Pirkko Irmeli Ekström

Personal information
- Born: 16 November 1945
- Died: 17 August 2011 (aged 65)

Chess career
- Country: Finland

= Pirkko Irmeli Ekström =

Finnish chess player

Pirkko Irmeli Ekström (née Pihlajamäki; 16 November 1945 – 17 August 2011) was a Finnish chess player and a Finnish Women Chess Championship medalist (1976, 1982, 1984).

==Biography==
From the mid-1970s to the mid-1980s, Pirkko Irmeli Ekström was one of Finland's leading chess players. In Finnish Chess Championships she has won silver (1982) and two bronze (1976, 1984) medals. In 1985, in Eksjö Pirkko Irmeli Ekström participated in Women's World Chess Championship Zonal tournament.

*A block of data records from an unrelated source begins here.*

-- ==== Sys2Proof/Machine/Tenant.lean ====
section
/-! DEFINITION. Tenant contexts, ownership, leases, windows and quotas, as every check reads them
(spec/12_tenants_and_isolation.md R374-R393). -/
namespace Sys2Proof.Machine

/-- Context states (R374). -/
abbrev ctxFREE : Nat := 0
abbrev ctxACTIVE : Nat := 1
abbrev ctxRESETTING : Nat := 2

/-- Context 0 (R374, R375): always ACTIVE, at home on its own hub, with its quotas in registers. -/
def State.ctx0 (s : State) : CtxS :=
  { s.ten.ctx.get (fun _ => {}) 0 with
    state := ctxACTIVE, uid := 0, home := s.pos, ceil := s.g TEN_T0CEIL, srate := s.g TEN_T0SRATE, bw := s.g TEN_T0BW,
    streams := s.g TEN_T0CNT2_STREAMS, entries := s.g TEN_T0CNT_ENTRIES, inst := s.g TEN_T0CNT_INST,
    leases := s.g TEN_T0CNT2_LEASES }

/-- A tenant context. Number 1024 + p stands for tenant 0 of the host at another position p; its UID has zero in its low 64
bits, as tenant 0 has none. -/
def State.ctx (s : State) (t : Nat) : CtxS :=
  if t = 0 then s.ctx0
  else if 1024 ≤ t then { s.ctx0 with uid := 2 ^ 64 * (t - 1023), home := t - 1024, wins := {} }
  else s.ten.ctx.get (fun _ => {}) t

/-- TEN_STS follows the contexts and leases. -/
def State.tenSts (s : State) : State :=
  (s.f TEN_STS_ACTIVE (1 + (s.ten.ctx.cells.filter fun c => c.1 != 0 && c.2.state == ctxACTIVE).length)).f TEN_STS_LEASES
    s.ten.leases.length

/-- Sets a context. -/
def State.setCtx (s : State) (t : Nat) (c : CtxS) : State :=
  ({ s with ten := { s.ten with ctx := s.ten.ctx.set (fun _ => {}) t c } } : State).tenSts

/-- Sets the leases. -/
def State.setLeases (s : State) (l : List LeaseS) : State :=
  ({ s with ten := { s.ten with leases := l } } : State).tenSts

/-- The tenant is ACTIVE. -/
def State.tenActive (s : State) (t : Nat) : Bool := (s.ctx t).state == ctxACTIVE

/-- The tenant exists with its home on this hub. -/
def State.homed (s : State) (t : Nat) : Bool := (s.ctx t).state != ctxFREE && (s.ctx t).home == s.pos

/-- The tenant is ACTIVE with its home on this hub (R407). -/
def State.served (s : State) (t : Nat) : Bool := s.tenActive t && (s.ctx t).home == s.pos

/-- A number that stands for tenant 0 of some hub. -/
def isT0 (t : Nat) : Bool := t == 0 || decide (1024 ≤ t)

/-- The number for a tenant of the hub at position p. -/
def State.tenAt (s : State) (p t : Nat) : Nat := if t = 0 ∧ p ≠ s.pos then 1024 + p else t

/-- The tenant with a UID; UID 0 is tenant 0. -/
def State.tidOf (s : State) (uid : Nat) : Option Nat :=
  if uid = 0 then some 0
  else if 2 ^ 64 ≤ uid then some (uid / 2 ^ 64 + 1023)
  else (s.ten.ctx.cells.find? fun c => c.1 != 0 && c.2.uid == uid && c.2.state != ctxFREE).map Prod.fst

/-! Endpoints' owners (R380). -/

/-- UID of the owner of a local endpoint; 0 for none. -/
def State.ownerUid (s : State) (e : Nat) : Nat := s.ten.owners.get (fun _ => 0) e

/-- Sets an owner. -/
def State.setOwner (s : State) (e uid : Nat) : State :=
  { s with ten := { s.ten with owners := s.ten.owners.set (fun _ => 0) e uid } }

/-- The tenant owns a local endpoint; an unbound one counts as tenant 0's to act on. -/
def State.owns (s : State) (t e : Nat) : Bool :=
  if t = 0 ∨ 1024 ≤ t then s.ownerUid e == 0 else s.ownerUid e != 0 && s.ownerUid e == (s.ctx t).uid

/-- The tenant that owns a local endpoint; 0 when it is unbound. -/
def State.ownerTid (s : State) (e : Nat) : Nat := (s.tidOf (s.ownerUid e)).getD 0

/-- A binding covers a local endpoint with a record (R381). -/
def State.bindCovers (s : State) (b : BindS) (e : Nat) (r : EpS) : Bool :=
  if b.kind = 1 then r.src == 1 && r.nodeid == b.id && decide (b.rfirst ≤ r.report) && decide (r.report ≤ b.rlast)
  else decide (b.first ≤ s.pos * 131072 + e) && decide (s.pos * 131072 + e < b.first + b.id)

/-- The UID that the bindings give a local endpoint with a record (R382, R383): the keystone's binding, else, for a node that no
binding names, its retained pair while a tenant has that UID; 0 for unbound. -/
def State.bindOwner (s : State) (e : Nat) (r : EpS) : Nat :=
  if r.src = 0 then 0
  else match s.ten.binds.find? fun b => s.bindCovers b e r with
    | some b => b.owner
    | none =>
      if r.src ≠ 1 ∨ (s.ten.binds.any fun b => b.kind == 1 && b.id == r.nodeid) = true then 0
      else match s.ten.pairs.find? fun x => x.id == r.nodeid with
        | some x => if (s.ten.ctx.cells.any fun c => c.1 != 0 && c.2.uid == x.uid && c.2.state != ctxFREE) then x.uid else 0
        | none => 0

/-! GEIDs (spec/00_scope.md "Worked example: reading a GEID"). -/

/-- The GEID of a local endpoint. -/
def State.geid (s : State) (e : Nat) : Nat := s.pos * 131072 + e

/-- A lease of this hub in force covers an endpoint for a tenant (R384). -/
def State.leased (s : State) (t e : Nat) : Bool :=
  s.ten.leases.any fun l =>
    l.ended.isNone && l.grantee == t && decide (l.first % 131072 ≤ e) && decide (e < l.first % 131072 + l.count)

/-- The tenant owns a local endpoint or holds a lease on it (R353, R385): it may name it. -/
def State.mayName (s : State) (t e : Nat) : Bool := s.owns t e || s.leased t e

/-- The tenant may open a stream on a local endpoint (R386): an unbound one only as tenant 0. -/
def State.mayRead (s : State) (t e : Nat) : Bool := s.owns t e || (s.ownerUid e != 0 && s.leased t e)

/-! Memory windows (R392). -/

/-- A window holds n bytes at an address with the attributes asked for. -/
def WinS.holds (w : WinS) (addr n : Nat) (r wr : Bool) : Bool :=
  decide (w.base ≤ addr) && decide (addr + n ≤ w.base + w.len * 4096) && (!r || w.r) && (!wr || w.w)

/-- n bytes at an address lie wholly within one window of the tenant. -/
def State.inWindow (s : State) (t addr n : Nat) (r w : Bool) : Bool :=
  (s.ctx t).wins.cells.any fun c => c.2.holds addr n r w

/-! Quotas (R389). -/

/-- A refusal by quota is counted. -/
def State.quotaRefuse (s : State) : State := s.inc TEN_QREFUSE

/-- Streams of a tenant charged at this home, and their delivery charge. -/
def State.streamUse (s : State) (t : Nat) : Nat := (s.rng.charges.filter fun c => c.tid == t).length

/-- BW in use. -/
def State.bwUse (s : State) (t : Nat) : Nat := ((s.rng.charges.filter fun c => c.tid == t).map ChargeS.bw).sum

/-- Leases a tenant has granted and not yet ended on this hub. -/
def State.leaseUse (s : State) (t : Nat) : Nat := (s.ten.leases.filter fun l => l.grantor == t).length

/-- The hub is QUARANTINED (R520). -/
def State.quar (s : State) : Bool := s.on ROL_STS_QUAR

/-- Tenant 0 of the keystone (R25): the hub is KEYSTONE, or ISOLATED, keystone-capable at its last round (R17) and without a peer in
session. -/
def State.keystoneHere (s : State) : Bool :=
  s.g ROL_STS_ROLE == roleKEYSTONE ||
    (s.g ROL_STS_ROLE == roleISOLATED && s.rol.capable && s.activePorts.isEmpty)

/-- The positions of the directory, this hub's alone when it is empty. -/
def State.positions (s : State) : List Nat := if s.rol.dir.isEmpty then [s.pos] else s.rol.dir.map DirS.pos

/-- The positions of hubs with a host. -/
def State.hostPositions (s : State) : List Nat :=
  if s.rol.dir.isEmpty then [s.pos] else (s.rol.dir.filter fun e => nbit e.flags 0).map DirS.pos

end Sys2Proof.Machine
end

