/-- ACKr: consumes write-backs. -/
def State.ackWrite (s : State) (t r : Nat) (v : Word) : State :=
  let c := s.cr t r
  s.doorbell t (8 + r) c.state c.ord v fun s n => (s.setCr t r { s.cr t r with ack := n }).ringLevel t 1 false

/-! Slots. -/

/-- The ring moves on one slot; PHASE changes when it wraps (R413). -/
def RingS.next (r : RingS) : RingS :=
  if r.hub + 1 < ringSize r.ord then { r with hub := r.hub + 1 } else { r with hub := 0, phase := !r.phase }

/-- The ring moves back one slot. -/
def RingS.back (r : RingS) : RingS :=
  if 0 < r.hub then { r with hub := r.hub - 1 } else { r with hub := ringSize r.ord - 1, phase := !r.phase }

/-- A ring the hub writes has no room: one slot stays free (R409). -/
def RingS.full (r : RingS) : Bool := (r.hub + 1) % ringSize r.ord == r.host

/-- Emits a DMA write of a ring entry, completion, event record or result block: never with Relaxed Ordering (R405). -/
def State.dmaWrite (s : State) (addr : Nat) (b : List Nat) : State := { s with out := .write false addr b :: s.out }

/-- Emits a DMA write of a cask's contents: with Relaxed Ordering (R405). -/
def State.dmaCask (s : State) (addr : Nat) (b : List Nat) : State := { s with out := .write true addr b :: s.out }

/-- A ring of a tenant halts (R415): counted, recorded when the event ring runs, and its error source raised. -/
def State.halted (s : State) (t ring slot : Nat) : State :=
  let s := s.inc RNG_DMAFAIL
  let s := if (s.tr t).evt.state = rsRUNNING then s.ringRecord t 1 ring LASTING_FAULT slot else s
  s.ringLevel t 3 true

/-! CTL (R408, R415). -/

/-- Writes the completion pending at its slot. -/
def State.writeCpl (s : State) (t : Nat) : State :=
  match (s.tr t).cplPend with
  | none => s
  | some b =>
    let r := (s.tr t).cpl
    let b := b.take 12 ++ toLe 4 (leAt b 12 4 % 2 ^ 31 + 2 ^ 31 * b2n r.phase)
    let s := s.setTr t { s.tr t with cpl := r.next, cplPend := some b }
    (s.dmaWrite (r.base + 16 * r.hub) b).ringLevel t 0 true

/-- Writes the event record pending at its slot; an ALERT meets its source's count threshold (R365). -/
def State.writeEv (s : State) (t : Nat) : State :=
  match (s.tr t).evPend with
  | none => s
  | some e =>
    let r := (s.tr t).evt
    let s := s.setTr t { s.tr t with evt := r.next }
    let s := s.dmaWrite (r.base + 32 * r.hub) (e.bytes r.phase)
    let n := 4 * t + 2
    let s := if e.src = evRCG ∧ nbit e.b 20 then s.setSrc n { s.src n with alert := true } else s
    s.ringLevel t 2 true

/-- RESUMECMD: a HALTED command ring reads its slot again. -/
def State.resumeCmd (s : State) (t : Nat) : State :=
  let r := s.tr t
  if r.cmd.state = rsHALTED then
    (s.setTr t { r with cmd := { r.cmd with state := rsRUNNING, failed := false } }).ringLevel t 3 false
  else s

/-- RESUMECPL: a HALTED completion ring writes what it holds. -/
def State.resumeCpl (s : State) (t : Nat) : State :=
  let r := s.tr t
  if r.cpl.state = rsHALTED then
    ((s.setTr t { r with cpl := { r.cpl with state := rsRUNNING, failed := false } }).ringLevel t 3 false).writeCpl t
  else s

/-- RESUMEEVT: a HALTED event ring writes what it holds. -/
def State.resumeEvt (s : State) (t : Nat) : State :=
  let r := s.tr t
  if r.evt.state = rsHALTED then
    ((s.setTr t { r with evt := { r.evt with state := rsRUNNING, failed := false } }).ringLevel t 3 false).writeEv t
  else s

/-- CLRDBERR. -/
def State.clrDberr (s : State) (t : Nat) : State := (s.setTr t { s.tr t with dberr := false }).ringLevel t 3 false

/-- A write of CTL: its bits in order. -/
def State.ctlWrite (s : State) (t : Nat) (v : Word) : State :=
  let s := s.wakeDoze 0x400
  if !s.served t || !s.coreRuns then s.inc RNG_DBERR
  else if 16 ≤ v.toNat then s.doorbellBad t 0 RESERVED_NONZERO (v.toNat % 65536)
  else
    let s := if wbit v 3 then s.clrDberr t else s
    let s := if wbit v 0 then s.resumeCmd t else s
    let s := if wbit v 1 then s.resumeCpl t else s
    if wbit v 2 then s.resumeEvt t else s

/-! Fetching (R414, R418). -/

/-- A descriptor may be fetched: at most 256 commands are in execution, and at most 256 completions held (R415, R418). -/
def State.mayFetch (s : State) (t : Nat) : Bool :=
  let r := s.tr t
  s.coreRuns && s.sys.pstate == .run && !s.watchRuns && s.served t && r.cmd.state == rsRUNNING && r.cmd.hub != r.cmd.host &&
    decide ((r.cmds.filter fun c => c.done.isNone).length < 256) && decide ((r.cmds.filter fun c => c.done.isSome).length < 256) &&
    !r.draining

/-- COMMAND_FETCH (R418): the descriptor read at the ring's slot is consumed and issued in ring order. -/
def State.commandFetch (s : State) (t : Nat) : State :=
  match (s.tr t).fetched with
  | none => s
  | some (d, retried) =>
    if s.mayFetch t then
      let r := s.tr t
      let c : CmdS := { slot := r.cmd.hub, desc := d, retried := retried }
      let s := s.setTr t { r with
        cmd := { r.cmd with hub := (r.cmd.hub + 1) % ringSize r.cmd.ord }, fetched := none, cmds := r.cmds ++ [c],
        draining := dOpc d == 0x53 && dBody d 0 2 == t && t != 0 }
      s.issue t
    else s

/-- The end of a read of a descriptor (R414, R415). -/
def State.descRead (s : State) (t : Nat) (ok : Bool) (b : List Nat) : State :=
  let r := s.tr t
  if !s.mayFetch t || r.fetched.isSome then s
  else if ok then
    let s := if r.cmd.failed then s.inc RNG_DMARETRY else s
    s.setTr t { s.tr t with fetched := some (padTo 64 b, r.cmd.failed), cmd := { r.cmd with failed := false } }
  else if r.cmd.failed then
    (s.setTr t { r with cmd := { r.cmd with failed := false, state := rsHALTED } }).halted t 0 r.cmd.hub
  else s.setTr t { r with cmd := { r.cmd with failed := true } }

/-- The end of a read of an argument block (R414, R415). -/
def State.argRead (s : State) (t slot : Nat) (ok : Bool) (b : List Nat) : State :=
  match (s.tr t).cmds.find? fun c => c.slot == slot && c.stage == 1 with
  | none => s
  | some c =>
    if ok then
      let s := if c.argFailed then s.inc RNG_DMARETRY else s
      let n := match argBlock c.desc with
        | some x => x.2
        | none => 0
      s.argsRead t slot (some (padTo n b)) c.argFailed
    else if c.argFailed then (s.inc RNG_DMAFAIL).argsRead t slot none false
    else s.modCmd t slot fun c => { c with argFailed := true }

/-- The end of a read of a posted cask ring entry (R414, R415). -/
def State.postRead (s : State) (t r : Nat) (ok : Bool) (b : List Nat) : State :=
  let c := s.cr t r
  if c.state ≠ rsRUNNING ∨ c.hub = c.post ∨ c.entry.isSome = true then s
  else if ok then
    let s := if c.failed then s.inc RNG_DMARETRY else s
    s.setCr t r { c with entry := some (padTo 16 b), failed := false }
  else if c.failed then (s.setCr t r { c with failed := false, state := rsHALTED }).halted t (8 + r) c.hub
  else s.setCr t r { c with failed := true }

/-! Completions (R419, R420). -/

/-- The 16 bytes of a completion without PHASE (R419). -/
def cplBytes (c : CmdS) (o : DoneS) : List Nat :=
  toLe 4 (leAt c.desc 4 4) ++ toLe 2 c.slot ++ [dOpc c.desc, o.status] ++ toLe 4 o.value ++
    toLe 4 (o.aux % 2 ^ 17 + 2 ^ 29 * b2n (c.res == 3) + 2 ^ 30 * b2n (o.retried || c.retried))

/-- A command ring in STOPPING whose commands have all completed is STOPPED (R441). -/
def State.cmdDrained (s : State) (t : Nat) : State :=
  let r := s.tr t
  if r.cmd.state = rsSTOPPING ∧ r.cmds.isEmpty = true then s.setTr t { r with cmd := { r.cmd with state := rsSTOPPED } } else s

/-- COMPLETION_WRITE (R419, R420, R444): the oldest command of the ring, once it has completed: its result block first, then its
completion. -/
def State.completionWrite (s : State) (t : Nat) : State :=
  let r := s.tr t
  match r.cmds with
  | [] => s
  | c :: rest =>
    match c.done with
    | none => s
    | some o =>
      if r.cpl.state ≠ rsRUNNING ∨ r.cplPend.isSome = true ∨ r.cpl.full = true ∨ s.cmdDone t c = false ∨ ¬ s.icuRuns = true then s
      else if c.res = 0 ∧ dRes c.desc ≠ 0 ∧ o.status = OK ∧ o.result ≠ [] then
        (s.modCmd t c.slot fun c => { c with res := 1 }).dmaWrite (dRes c.desc) o.result
      else if c.res = 1 then s
      else
        let own := dOpc c.desc == 0x53 && dBody c.desc 0 2 == t
        let s := s.setTr t { r with
          cmds := rest, cplPend := some (cplBytes c o), draining := r.draining && !(own && o.status != OK) }
        ((s.writeCpl t).issue t).cmdDrained t

/-- The confirming read of a completion (R414, R415); the retry rewrites the same bytes (R455). -/
def State.cplConfirm (s : State) (t : Nat) (ok : Bool) : State :=
  let r := s.tr t
  match r.cplPend with
  | none => s
  | some b =>
    if r.cpl.state ≠ rsRUNNING then s
    else if ok then
      (if r.cpl.failed then s.inc RNG_DMARETRY else s).setTr t { r with cplPend := none, cpl := { r.cpl with failed := false } }
    else if r.cpl.failed then
      let q := { r.cpl.back with failed := false, state := rsHALTED }
      ((s.setTr t { r with cpl := q }).ringLevel t 0 false).halted t 1 q.hub
    else
      let q := r.cpl.back
      (s.setTr t { r with cpl := { r.cpl with failed := true } }).dmaWrite (q.base + 16 * q.hub) b

/-- The confirming read of a result block (R414, R415). -/
def State.resConfirm (s : State) (t : Nat) (ok : Bool) : State :=
  match (s.tr t).cmds.find? fun c => c.res == 1 with
  | none => s
  | some c =>
    if ok then
      (if c.resFailed then s.inc RNG_DMARETRY else s).modCmd t c.slot fun c =>
        { c with res := 2, retried := c.retried || c.resFailed }
    else if c.resFailed then (s.inc RNG_DMAFAIL).modCmd t c.slot fun c => { c with res := 3 }
    else
      (s.modCmd t c.slot fun c => { c with resFailed := true }).dmaWrite (dRes c.desc) (match c.done with | some o => o.result | none => [])
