-- ==== Sys2Proof/Machine/Ept.lean ====
section
/-! DEFINITION. Endpoint records, the decoder, table images and the switch of banks
(spec/09_endpoints_formats_and_curves.md R269-R305). -/
namespace Sys2Proof.Machine

/-! Records as bytes (R269, R270). -/

/-- The 32 bytes of a record. -/
def EpS.pack (r : EpS) : List Nat :=
  [r.src, r.ctl] ++ toLe 2 r.fmt ++ toLe 2 r.curve ++ toLe 2 r.quant ++ [r.unit, r.exp, 0, 0] ++ toLe 4 r.loc ++ toLe 8 r.nodeid ++
    [r.report, r.elemsize] ++ toLe 2 r.elem ++ [0, 0, 0, 0]

/-- A record from its bytes. -/
def EpS.unpack (b : List Nat) : EpS :=
  { src := leAt b 0 1, ctl := leAt b 1 1, fmt := leAt b 2 2, curve := leAt b 4 2, quant := leAt b 6 2, unit := leAt b 8 1
    exp := leAt b 9 1, loc := leAt b 12 4, nodeid := leAt b 16 8, report := leAt b 24 1, elemsize := leAt b 25 1
    elem := leAt b 26 2 }

/-- A UNIT code is reserved (R276). -/
def unitReserved (u : Nat) : Bool := (decide (0x14 ≤ u) && decide (u ≤ 0xEF)) || u == 0xFF

/-- EXP lies in −12 to +6. -/
def expOk (x : Nat) : Bool := decide (-12 ≤ signed 8 x) && decide (signed 8 x ≤ 6)

/-- A locator fits its source type's field (R270). -/
def locFits (src loc : Nat) : Bool :=
  decide (loc < match src with
    | 2 => 1024
    | 3 => 16
    | 5 => 512
    | 6 => 32
    | 7 => 8192
    | 8 => 16384
    | _ => 1)

/-- A source type that may have no format. -/
def formless (src : Nat) : Bool := src == srcMASHCH || src == srcRCGI

/-- Check 1 of R272 fails for the bytes of a record over its present contents. -/
def recReserved (b : List Nat) (old : EpS) : Bool :=
  let r := EpS.unpack b
  decide (8 ≤ r.ctl) || decide (8 < r.src) || !locFits r.src r.loc || unitReserved r.unit || leAt b 10 2 != 0 || leAt b 28 4 != 0 ||
    (r.src != srcCOURSE && (r.nodeid != 0 || r.report != 0 || r.elemsize != 0 || r.elem != 0)) || r.ctl / 2 != old.ctl / 2

/-! Banks (R282, R286, R291, R293). -/

/-- Entries of a section of an image: its count and offset fields, and the size of an entry. -/
def bankEnts (img : List Nat) (cnt cntLen ofs size : Nat) : List (List Nat) :=
  let b := img.drop (leAt img ofs 4)
  (List.range (leAt img cnt cntLen)).map fun k => (b.drop (size * k)).take size

/-- Format entries. -/
def imgFmts (img : List Nat) : List (List Nat) := bankEnts img 16 2 32 32

/-- Curve entries. -/
def imgCurves (img : List Nat) : List (List Nat) := bankEnts img 18 2 36 16

/-- Knots, eight bytes each. -/
def imgKnots (img : List Nat) : List (List Nat) := bankEnts img 20 4 40 8

/-- CAN map entries. -/
def imgCans (img : List Nat) : List (List Nat) := bankEnts img 24 2 44 16

/-- Attachment entries. -/
def imgAtts (img : List Nat) : List (List Nat) := bankEnts img 28 4 48 16

/-- TABLEGEN of a bank; 0 when it is empty. -/
def imgGen (img : List Nat) : Nat := leAt img 12 4

/-- The entry with an INDEX. -/
def findIdx (l : List (List Nat)) (n : Nat) : Option (List Nat) := l.find? fun b => leAt b 0 2 == n

/-- The format of an index. -/
def bankFmt (img : List Nat) (n : Nat) : Option (List Nat) := findIdx (imgFmts img) n

/-- The knots of a curve, as inputs and outputs. -/
def curveKnots (img c : List Nat) : List (Int × Int) :=
  ((imgKnots img).drop (leAt c 4 4)).take (leAt c 2 1) |>.map fun k => (signed 32 (leAt k 0 4), signed 32 (leAt k 4 4))

/-- FMT is defined in a bank, or 0xFFFF. -/
def fmtIn (img : List Nat) (n : Nat) : Bool := n == 0xFFFF || (bankFmt img n).isSome
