/-- A program of the head operation is abandoned: its record stays invisible, and its slot is passed over (R613, R623). -/
def State.nvAbandon (s : State) (o : NvOpS) : State :=
  let s := s.nvDrop.inc NVS_ABANDON
  match o.what with
  | .journal _ => s.jadvance
  | .life 3 => { s with nvs := { s.nvs with snapBad := true, lifeSlot := (s.nvs.lifeSlot + 1) % 256 } }
  | .key uid gen key job => s.keyDone uid gen key job (some LASTING_FAULT) false
  | _ => s

/-- A retry may be made: a SNAPSHOT has none, and within the final commit or a thermal deferral one only while it can end 60 µs after
its start (R623, R624): 42 µs for the bytes and 12 µs for COMMIT. -/
def State.mayRewrite (s : State) (o : NvOpS) : Bool :=
  (match o.what with | .life k => k != 3 | _ => true) &&
    (if s.sys.final = 1 ∨ s.sys.thermal then decide (s.elapsed + (if o.second then 12000 else 54000) ≤ s.sys.finalAt + 60000) else true)

/-- A program and its verify end (R613, R614). -/
def State.nvProgram (s : State) (ok : Bool) : State :=
  let s := s.nvPlace
  match s.nvs.ops with
  | [] => s
  | o :: _ =>
    match o.tgt with
    | none => s
    | some p =>
      if ok then
        let s := if o.retried then s.inc NVS_RETRYOK else s
        let o := { o with redone := o.redone || o.retried }
        if o.second then s.nvComplete o p else s.nvHead { o with second := true, retried := false }
      else if !o.retried && s.mayRewrite o then s.nvHead { o with retried := true }
      else if s.sys.final = 1 ∨ s.sys.thermal then s.nvAbandon o
      else s.retire o p

/-- NVM_ERASE_DONE (R615, R617): a block erase ends; a replaced block becomes SPARE_ERASED, and a write that waited for it goes on. -/
def execNvmEraseDone (s : State) : Res :=
  .next <|
    match s.nvs.erases with
    | [] => s
    | p :: rest =>
      if !s.nvRuns ∨ s.sys.thermal then s
      else
        let b := s.blk p
        let s : State := { s with nvs := { s.nvs with erases := rest } }
        let s := s.setBlk p { b with erases := b.erases + 1, state := if b.state = 3 then 2 else b.state }
        let s := if b.region = 5 then s.lifeInc 9 1 else s
        s.nvPlace.showNvs

/-! The journal (R617-R619, R629). -/

/-- JOURNAL_WRITE (R617): the oldest queued record begins its phase 1 in the head of the log. -/
def execJournalWrite (s : State) : Res :=
  .next <|
    match s.nvs.jq with
    | [] => s
    | q :: rest =>
      let busy := s.nvs.ops.any fun o => o.region == 5
      let erasing : Bool := match s.physOf 5 (s.nvs.jblks.headD 0) with | some p => s.nvs.erases.contains p | none => false
      if !s.nvRuns || s.sys.thermal || busy || erasing || s.on NVS_STS_JRO then s
      else
        let s : State := { s with nvs := { s.nvs with jq := rest } }
        (s.nvPush { region := 5, lblk := s.nvs.jblks.headD 0, what := .journal q }).nvPlace
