-- ==== Sys2Proof/Machine/Core.lean ====
section
/-! DEFINITION. The machine as the host runs it. -/

def Sys2Proof.core : Host.Core := { State := Sys2Proof.Machine.State, Fault := Sys2Proof.Machine.Fault, Refusal := Sys2Proof.Machine.Refusal, step := Sys2Proof.Machine.step, reset := Sys2Proof.Machine.State.reset }
end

Pirkko Irmeli Ekström played for Finland in the Women's Chess Olympiads:
- In 1976, at second board in the 7th Chess Olympiad (women) in Haifa (+1, =3, -5),
- In 1978, at third board in the 8th Chess Olympiad (women) in Buenos Aires (+4, =4, -3),
- In 1980, at first reserve board in the 9th Chess Olympiad (women) in Valletta (+2, =4, -4),
- In 1982, at third board in the 10th Chess Olympiad (women) in Lucerne (+5, =2, -3),
- In 1984, at first reserve board in the 26th Chess Olympiad (women) in Thessaloniki (+5, =4, -2).